New York Times op-ed: Sex and Gender on the Christian Campus, by Molly Worthen (North Carolina):
The Moody Bible Institute in Chicago seems like the last place in which to expect a scandal over Title IX.
Moody is one of the most conservative Christian colleges in the country, and Title IX’s authority is diminished these days. Last year, the White House rescinded the Obama administration’s stricter enforcement of the federal law against sex discrimination in educational programs that receive federal financial aid. Moreover, under President Trump, the Justice Department seems disinclined to challenge conservative Christians’ insistence that the First Amendment exempts their institutions from the full force of anti-discrimination laws.
Yet recent events at Moody show that religious freedom does more than protect the dissenting views of minority groups — it encourages members of those groups to fight vigorously among themselves. In January, a former Moody communications instructor named Janay Garrick filed a suit in Federal District Court. She accused Moody of “discrimination and retaliation,” charging that the school fired her for such insubordinate acts as helping female students file Title IX complaints about the pastoral ministry program, which was then restricted to men and still excludes women from some parts of the major. She also counseled lesbian and transgender students and collected the testimonies of female students who reported sexual assaults and harassment, according to court documents. (Moody declined to comment.)
Moody, like many evangelical and fundamentalist schools, adheres to a “complementarian” theology of gender — meaning that God created men and women for separate, complementary roles in family and church life. “If a church or parachurch organization has no watchdog and will do as it will under religious freedom, and women are pulled down a slope, and told they can’t understand or handle religious texts, and they’re being harassed and raped, then our Christian liberty has gone too far,” Ms. Garrick told me.
Conservative critics have charged that Moody’s decision to hire someone like Ms. Garrick — who had said in her job interview that she is a gender egalitarian as well as an ordained minister — reveals broader theological confusion. Audrey Belcher, a recent graduate of Moody and one of the few women to major in theology there, said that some male professors encouraged her to pursue an academic career, although no women serve on Moody’s theology faculty. “They said, ‘If you want to teach, you should do that.’ I pointed out to one of my teachers that I couldn’t teach at Moody even if I was qualified,” she told me. “He had the view that this was something they were working on.”
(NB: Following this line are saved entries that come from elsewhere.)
@[simp] theorem State.setG_tick (r : Reg) (v : Word) : (s.setG r v).tick = s.tick := by
  unfold State.setG; split <;> rfl
@[simp] theorem State.setG_cycle (r : Reg) (v : Word) : (s.setG r v).cycle = s.cycle := by
  unfold State.setG; split <;> rfl
@[simp] theorem State.setG_half (r : Reg) (v : Word) : (s.setG r v).half = s.half := by
  unfold State.setG; split <;> rfl
@[simp] theorem State.setG_replay (r : Reg) (v : Word) : (s.setG r v).replay = s.replay := by
  unfold State.setG; split <;> rfl
@[simp] theorem State.setG_held (r : Reg) (v : Word) : (s.setG r v).held = s.held := by
  unfold State.setG; split <;> rfl
@[simp] theorem State.setG_late (r : Reg) (v : Word) : (s.setG r v).late = s.late := by
  unfold State.setG; split <;> rfl
@[simp] theorem State.setG_mem (r : Reg) (v : Word) : (s.setG r v).mem = s.mem := by
  unfold State.setG; split <;> rfl
@[simp] theorem State.setG_cores (r : Reg) (v : Word) : (s.setG r v).cores = s.cores := by
  unfold State.setG; split <;> rfl
@[simp] theorem State.setG_clusters (r : Reg) (v : Word) : (s.setG r v).clusters = s.clusters := by
  unfold State.setG; split <;> rfl
@[simp] theorem State.setG_dies (r : Reg) (v : Word) : (s.setG r v).dies = s.dies := by
  unfold State.setG; split <;> rfl
@[simp] theorem State.setG_ports (r : Reg) (v : Word) : (s.setG r v).ports = s.ports := by
  unfold State.setG; split <;> rfl
@[simp] theorem State.setG_tasks (r : Reg) (v : Word) : (s.setG r v).tasks = s.tasks := by
  unfold State.setG; split <;> rfl
@[simp] theorem State.setG_codes (r : Reg) (v : Word) : (s.setG r v).codes = s.codes := by
  unfold State.setG; split <;> rfl
@[simp] theorem State.setG_codeMap (r : Reg) (v : Word) : (s.setG r v).codeMap = s.codeMap := by
  unfold State.setG; split <;> rfl
@[simp] theorem State.setG_tlb (r : Reg) (v : Word) : (s.setG r v).tlb = s.tlb := by
  unfold State.setG; split <;> rfl
@[simp] theorem State.setG_status (r : Reg) (v : Word) : (s.setG r v).status = s.status := by
  unfold State.setG; split <;> rfl
@[simp] theorem State.setG_power (r : Reg) (v : Word) : (s.setG r v).power = s.power := by
  unfold State.setG; split <;> rfl
@[simp] theorem State.setG_xlog (r : Reg) (v : Word) : (s.setG r v).xlog = s.xlog := by
  unfold State.setG; split <;> rfl
@[simp] theorem State.setG_dev (r : Reg) (v : Word) : (s.setG r v).dev = s.dev := by
  unfold State.setG; split <;> rfl
@[simp] theorem State.setG_spaces (r : Reg) (v : Word) : (s.setG r v).spaces = s.spaces := by
  unfold State.setG; split <;> rfl
@[simp] theorem State.setG_mailbox (r : Reg) (v : Word) : (s.setG r v).mailbox = s.mailbox := by
  unfold State.setG; split <;> rfl
@[simp] theorem State.setG_records (r : Reg) (v : Word) : (s.setG r v).records = s.records := by
  unfold State.setG; split <;> rfl
@[simp] theorem State.setG_stamp (r : Reg) (v : Word) : (s.setG r v).stamp = s.stamp := by
  unfold State.setG; split <;> rfl
@[simp] theorem State.setG_inputs (r : Reg) (v : Word) : (s.setG r v).inputs = s.inputs := by
  unfold State.setG; split <;> rfl
@[simp] theorem State.setG_arg (r : Reg) (v : Word) : (s.setG r v).arg = s.arg := by
  unfold State.setG; split <;> rfl
@[simp] theorem State.setG_fresh (r : Reg) (v : Word) : (s.setG r v).fresh = s.fresh := by
  unfold State.setG; split <;> rfl
@[simp] theorem State.setG_reply (r : Reg) (v : Word) : (s.setG r v).reply = s.reply := by
  unfold State.setG; split <;> rfl

end Sys2Proof.Machine
end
The tumult at Moody reflects a larger pattern in evangelical higher education. Internal turmoil — over sex and gender as well as racial justice — continues despite every sign that government pressure on these schools has abated. White House policies cannot halt the undertow of generational change, and may even accelerate it, because a modest but meaningful resistance to evangelical support for Mr. Trump is brewing on many Christian campuses.
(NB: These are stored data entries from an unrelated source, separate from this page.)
/-- The operator a token is at a level of the grammar: 0 `orx` to 5 `mulx`. -/
def opAt (level : Nat) (t : Tok) : Option Bin :=
  match level, t with
  | 0, .sym '|' => some .or
  | 1, .sym '^' => some .xor
  | 2, .sym '&' => some .and
  | 3, .shl => some .shl
  | 3, .shr => some .shr
  | 4, .sym '+' => some .add
  | 4, .sym '-' => some .sub
  | 5, .sym '*' => some .mul
  | 5, .sym '/' => some .div
  | 5, .sym '%' => some .mod
  | _, _ => none

/-- What the expression parser reads next: an expression of a level (6 is `unary`), or the rest of one whose left part
is known. -/
inductive Want where
  | level (n : Nat)
  | rest (n : Nat) (left : Expr)
  deriving DecidableEq, Repr

/-- Reads an expression; operators of equal precedence group left to right (R34). -/
def parseExpr : Nat → Want → List Tok → Option (Expr × List Tok)
  | 0, _, _ => none
  | fuel + 1, .rest n a, ts =>
    match ts with
    | t :: r =>
      match opAt n t with
      | some o =>
        match parseExpr fuel (.level (n + 1)) r with
        | some (b, r') => parseExpr fuel (.rest n (.bin o a b)) r'
        | none => none
      | none => some (a, ts)
    | [] => some (a, [])
  | fuel + 1, .level n, ts =>
    if n < 6 then
      match parseExpr fuel (.level (n + 1)) ts with
      | some (a, r) => parseExpr fuel (.rest n a) r
      | none => none
    else match ts with
      | .sym '-' :: r => (parseExpr fuel (.level 6) r).map fun p => (.un .neg p.1, p.2)
      | .sym '~' :: r => (parseExpr fuel (.level 6) r).map fun p => (.un .not p.1, p.2)
      | .sym '+' :: r => (parseExpr fuel (.level 6) r).map fun p => (.un .plus p.1, p.2)
      | .num k :: r => some (.num k, r)
      | .sym '.' :: r => some (.dot, r)
      | .sym '(' :: r =>
        match parseExpr fuel (.level 0) r with
        | some (e, .sym ')' :: r') => some (e, r')
        | _ => none
      | .ident s :: r =>
        if s == "bits" then
          match r with
          | .sym '(' :: .ident l :: .sym ')' :: r' => some (.bits l, r')
          | .sym '(' :: _ => none
          | _ => some (.sym s, r)
        else if s == "vreg" then some (.vreg, r)
        else if s == "mreg" then some (.mreg, r)
        else if (regName s).isSome then none
        else some (.sym s, r)
      | _ => none

/-- A whole token list as one expression. -/
def exprOf (ts : List Tok) : Option Expr :=
  match parseExpr (16 * ts.length + 16) (.level 0) ts with
  | some (e, []) => some e
  | _ => none

/-! ## Operands and lines (R34) -/

inductive Opnd where
  | reg (r : RName)
  | mem (base : Reg) (off : Option Expr)
  | mem2 (base idx : Reg)
  | expr (name : Option String) (e : Option Expr)   -- `name`: the operand is one identifier
  | hi (e : Expr)
  | lo (e : Expr)
  | frame (neg : Bool) (a : Option Expr) (f : String)
  deriving DecidableEq, Repr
Such turmoil does not herald a wholesale reversal of white evangelical politics. But something is happening: Last week, the board of Southwestern Baptist Theological Seminary in Fort Worth voted to remove its longtime president, Paige Patterson, after revelations that he made lewd comments about a teenage girl’s appearance and advised women to remain with husbands who abused them.
A culture’s institutions of higher education are canaries in the culture war coal mine: They struggle with ideological shifts before these changes are apparent in the broader community. These controversies at Christian schools reveal the further fracturing of white evangelical consensus. They remind us that top-down intercession by government agencies and the courts often lags behind, and depends on, grass-roots change.
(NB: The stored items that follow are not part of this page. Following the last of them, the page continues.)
/-- Another task, whose block lies at 0x20000, stopped in the domain of the running one. -/
def stopped0 (p : Phase) (im : Table (Nat × Nat)) : Task :=
  { task0 with phase := p, image := im, core := 1, segs := 0, hzTiles := 0, eff := { eff0 with fzen := false, fhandler := 0x100 } }
def withStopped (p : Phase) (im : Table (Nat × Nat)) : State :=
  { mapped (withG [(4, page)]) with tasks := [(0x100, task0), (0x20000, stopped0 p im)] }

/-- Page tables at 0x100000: page 1 of the address space is class `cls`, from 0x50000, with every permission. -/
def paged (cls : Nat) (s : State) : State :=
  { s with
    tasks := [(0x100, { task0 with eff := { eff0 with ptroot := 0x100000 } })]
    dev := { s.dev with hostlim := 0x1000000, cxlBytes := 0x1000000 }
    mem := [(0x100000, 1), (0x100002, 0x11), (0x110000, 1), (0x110002, 0x12),
      (0x120008, BitVec.ofNat 8 (0x1F + 128 * cls)), (0x120009, BitVec.ofNat 8 (cls / 2)), (0x12000A, 5)] }

/-- Handle 0 valid, 256 bytes, its backings at 0x30000 and 0x40000. -/
def handled (s : State) : State := { s with mem := [(2, 3), (10, 4), (17, 1), (23, 2)] }

/-- `vl` = 2 under a type, in a hart changed by `f`. -/
def typed (ty : Word) (f : Hart → Hart) : State := on fun x => f { x with vec := { vec0 with vtype := ty } }
/-- First use pending for both classes. -/
def noVec : State := on fun x => { x with dirty := { x.dirty with von := false, mon := false } }
/-- Core 0 without lanes. -/
def laneless : State := { s0 with clusters := [(0, { Cluster.init with asg := 0 })] }

theorem pair_eq {α β : Type} {x : α × β} {b : β} (h : x.2 = b) : x = (x.1, b) := by rw [← h]
theorem pair_some {α β : Type} {x : α × Option β} (h : x.2.isSome = true) : ∃ u b, x = (u, some b) := by
  obtain ⟨u, o⟩ := x
  cases o with
  | some b => exact ⟨u, b, rfl⟩
  | none => cases h
theorem ok_of {ε α : Type} {x : Except ε α} (h : x.toOption.isSome = true) : ∃ a, x = .ok a := by
  cases x with
  | ok a => exact ⟨a, rfl⟩
  | error e => cases h

/-! ## Decoding: words of the spec -/

/-- The worked words of R50, R49 and R86. -/
theorem test_decode_scalar :
    decode (.p32 0x18000A40#32) = some (.add 5 4 3) ∧ decode (.p32 0x00860A42#32) = some (.ldd 5 4 16) ∧
    decode (.p32 0x0405000F#32) = some .hint ∧ decode (.p32 0xFC701290#32) = some (.andi 9 9 0xFF0) ∧
    decode (.p32 0x00400A44#32) = some (.beq 4 5 8) ∧ decode (.p32 0x00001327#32) = some (.lih 9 0x12) ∧
    decode (.p32 0x41050C79#32) = some (.fma true 6 7 8) := by decide +kernel

/-- By hand: [31:16] 0x1234, d 3, a 2, major 1; [31:19] −1, [18:16] 6, data 3, base 2, major 3; imm21 −1 in two parts, d 31,
major 5; imm16 0, d 0, a 31, major 6; imm21 1 is [4:0] at [8:4], d 1, major 8 (R48, R49). -/
theorem test_decode_layouts :
    decode (.p32 0x12340621#32) = some (.addi 3 2 0x1234) ∧ decode (.p32 0xFFFE0623#32) = some (.std 3 2 (-1)) ∧
    decode (.p32 0xFFFF3FF5#32) = some (.jal 31 (-1)) ∧ decode (.p32 0x000001F6#32) = some (.jr 0 31 0) ∧
    decode (.p32 0x00000218#32) = some (.pcrel 1 1) := by decide +kernel

/-- R98, R309, R310, R315, R249, and by hand an 8-byte `amo.cas` with order `ar`: b 7, [26:25] 3, [24] 1, [23:16] 9, d 5, a 4,
major 10. -/
theorem test_decode_sync :
    decode (.p32 0x0008007C#32) = some (.qsend 1 7) ∧ decode (.p32 0x0050000D#32) = some .fenceFullDevice ∧
    decode (.p32 0x0001000D#32) = some .lsync ∧ decode (.p32 0x005B0A4D#32) = some (.ldAcq 3 2 5 4) ∧
    decode (.p32 0x005C0C4D#32) = some (.stRel 3 2 6 4) ∧ decode (.p32 0x0A5D0A4D#32) = some (.wmon 3 2 20 5 4) ∧
    decode (.p32 0x0800144E#32) = some (.cpy 10 4 1) ∧ decode (.p32 0x3F090A4A#32) = some (.amoCas true 3 5 4 7) := by
  decide +kernel

/-- State and system words: `sset` est, `tret`, `trap fwd`; by hand `sget g5, tick` and `trap 5` (R101, R339). -/
theorem test_decode_system :
    decode (.p32 0x1018000B#32) = some (.sset 0x018 0) ∧ decode (.p32 0x9000000B#32) = some .tret ∧
    decode (.p32 0x8001000B#32) = some .trapFwd ∧ decode (.p32 0x00000A0B#32) = some (.sget 5 0) := by decide +kernel

/-- R55's compact word and R60's convoy header. -/
theorem test_decode_compact_and_header :
    decode (.p16 0x406B#16) = some (.cAdd 3 5 true) ∧ decode (.p32 0x0020C230#32) = some (.cvh 1 3 0 4 0 0 0) := by decide +kernel

/-- R53, R218 and R140's worked words, and the reduction of R167. -/
theorem test_decode_vector :
    decode (.p64 0x000000000C008204#64) = some (.vadd 2 1 (.vv 3) none) ∧
    decode (.p64 0x500600001C008518#64) = some (.vsum 5 6 7 none) ∧
    decode (.p64 0x3000000000008113#64) = some (.vld 1 4 0 none) ∧
    decode (.p64 0x4001000000008113#64) = some (.vsts 1 4 0 0 none) ∧
    decode (.p64 0x3402000020008613#64) = some (.vldx 6 4 8 false 2 none) ∧
    decode (.p64 0x3003000020008603#64) = some (.vldxC 6 8 none) ∧
    decode (.p64 0x4004000010008317#64) = some (.vsadd 3 5 4 false 0 none) ∧
    decode (.p64 0xA00000400020850B#64) = some (.hzld 5 2 2 64 none) ∧
    decode (.p64 0xC000000000008A05#64) = some (.vset 10 1) ∧ decode (.p64 0xC002000100008002#64) = some .vdecl2 := by
  decide +kernel

/-- By hand in R51's fields: unit 1 op 2 form VS with mask m3; unit 2 op 0; unit 5 op 0x14 form VI, chunk 5 (R160, R161, R172). -/
theorem test_decode_units :
    decode (.p64 0x10020000140B8209#64) = some (.vfma 2 2 (.vs 5) (some 3)) ∧
    decode (.p64 0x200000000C008204#64) = some (.vdiv 2 1 (.vv 3) none) ∧
    decode (.p64 0x5014000500008212#64) = some (.kset 2 4 5) := by decide +kernel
Despite lawsuits like Ms. Garrick’s, the court system does not present the greatest challenge to evangelicals who govern their institutions according to traditional doctrines of sexuality. American courts have generally opted for a broad interpretation of the religious freedom exemption from anti-discrimination laws. The major exception was the 1983 case Bob Jones University v. United States, in which the Supreme Court found that the First Amendment did not prevent the Internal Revenue Service from revoking a Christian fundamentalist school’s tax-exempt status because of its ban on interracial dating and marriage.
Are rules that prevent gay students from dating, or block women from enrolling in some programs, the legal and moral equivalent of racism? “All these questions come down to the big question of whether traditional views about sexuality are going to be equated with views about race in the Jim Crow South,” said John Inazu, a professor of law at Washington University in St. Louis. “If the answer is yes, that’s an equation that holds, then religious liberty protections, no matter how they are framed, will not be successful.”
Evangelicals themselves are far from settled on this question. Today, many evangelical campuses are diverse assemblies of Christians from a range of cultural, ethnic and theological backgrounds. Some students are experimenting with a new politics, a middle way between secular progressivism and the Moral Majority worldview of their parents’ generation. ...
Christian colleges are fertile ground for political ferment because they include students of all sexual and racial identities, enrolled in theology classes, attending chapel together and grappling with traditional interpretations of scripture rather than cordoning off its claims, as a secular education might encourage them to do.
Title IX should be the least of conservatives’ worries — because some of their own students are prepared to change evangelical culture even when court cases fail.